• _TASK REQUIREMENTS_
Give the count of lines in the data that include the string "hrow", with no added remarks.

• _Saved data entries_
********************
theorem State.kept_jobStepG4 {s t : State} (h : s.jobStepG4 = .next t) : s.Kept t := by
  unfold State.jobStepG4 at h
  have hrow : ∀ u, s.startRowG4 = some u → s.Kept u := by
    intro u hu
    unfold State.startRowG4 at hu
    split at hu
    · unfold State.scanRow at hu
      cases hs : State.scanLoop (s.imageWidth + 1) 0 .white { s with cur := [] } with
      | none => rw [hs] at hu; cases hu
      | some v =>
        rw [hs] at hu
        cases hu
        exact State.Kept.trans (t := v) (State.Kept.trans (t := { s with cur := [] }) ⟨rfl, rfl, rfl, rfl, id⟩
          (State.kept_scanLoop hs)) ⟨rfl, rfl, rfl, rfl, id⟩
    · cases hu; exact .refl s
  cases hs : s.startRowG4 with
  | none => rw [hs] at h; cases h
  | some u =>
    rw [hs] at h
    simp only [Flow.out] at h
    cases h
    refine (hrow u hs).after (State.KeptBy.bind u.keptBy_encodeStepG4 fun v => ?_)
    split
    · exact v.keptBy_endRowG4
    · exact .refl v

theorem State.keptBy_endRasterRow (s : State) : s.KeptBy s.endRasterRow :=
  (s.kept_setReader _).after (State.keptBy_alignRow _)

theorem State.keptBy_endRowG31D (s : State) : s.KeptBy s.endRowG31D := by
  refine State.KeptBy.bind s.keptBy_endRasterRow fun u => ?_
  refine State.Kept.after (t := { u with y := u.y + 1 }) ⟨rfl, rfl, rfl, rfl, id⟩ ?_
  simp only
  split
  · exact State.keptBy_finishEncode _
  · exact .refl _

theorem State.keptBy_jobStepG31D (s : State) : s.KeptBy s.jobStepG31D := by
  have h0 : s.Kept s.startRowG31D := by
    unfold State.startRowG31D
    split
    · exact ⟨rfl, rfl, rfl, rfl, id⟩
    · exact .refl s
  refine h0.after ?_
  unfold State.jobStepG31D
  simp only
  refine (State.kept_countPixels s.startRowG31D s.startRowG31D.c (s.startRowG31D.imageWidth - s.startRowG31D.a0)).after ?_
  generalize State.countPixels s.startRowG31D s.startRowG31D.c (s.startRowG31D.imageWidth - s.startRowG31D.a0) = r
  refine State.KeptBy.bind (State.keptBy_putRun _ _ _) fun t => ?_
  refine State.Kept.after (t := { t with a0 := t.a0 + r.1, c := oppositeColour t.c, atStart := false })
    ⟨rfl, rfl, rfl, rfl, id⟩ ?_
  split
  · exact State.keptBy_endRowG31D _
  · exact .refl _

theorem State.keptBy_rowLoopG31D (fuel x : Nat) (k : Colour) (s : State) : s.KeptBy (State.rowLoopG31D fuel x k s) := by
  induction fuel generalizing x k s with
  | zero => exact .refl s
  | succ fuel ih =>
    unfold State.rowLoopG31D
    split
    · exact .refl s
    · have hc := s.kept_countPixels k (s.imageWidth - x)
      generalize s.countPixels k (s.imageWidth - x) = out at *
      obtain ⟨n, u⟩ := out
      exact hc.after (State.KeptBy.bind (State.keptBy_putRun _ _ _) fun v => ih _ _ v)

theorem State.keptBy_encodeRowG31D (s : State) : s.KeptBy s.encodeRowG31D :=
  State.KeptBy.bind (State.keptBy_rowLoopG31D _ _ _ s) fun t => t.keptBy_endRasterRow

/-! ### START -/

theorem State.kept_startJob (s : State) : s.Kept s.startJob := by
  unfold State.startJob State.jobInit
  split
  · exact .refl s
  · simp only
    split
    · exact ⟨rfl, rfl, rfl, rfl, id⟩
    · split
      · exact ⟨rfl, rfl, rfl, rfl, id⟩
      · split
        · exact ⟨rfl, rfl, rfl, rfl, id⟩
        · exact ⟨rfl, rfl, rfl, rfl, id⟩

end Sys2Proof.Machine
end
********************
• _EXERCISE SOLUTION_
2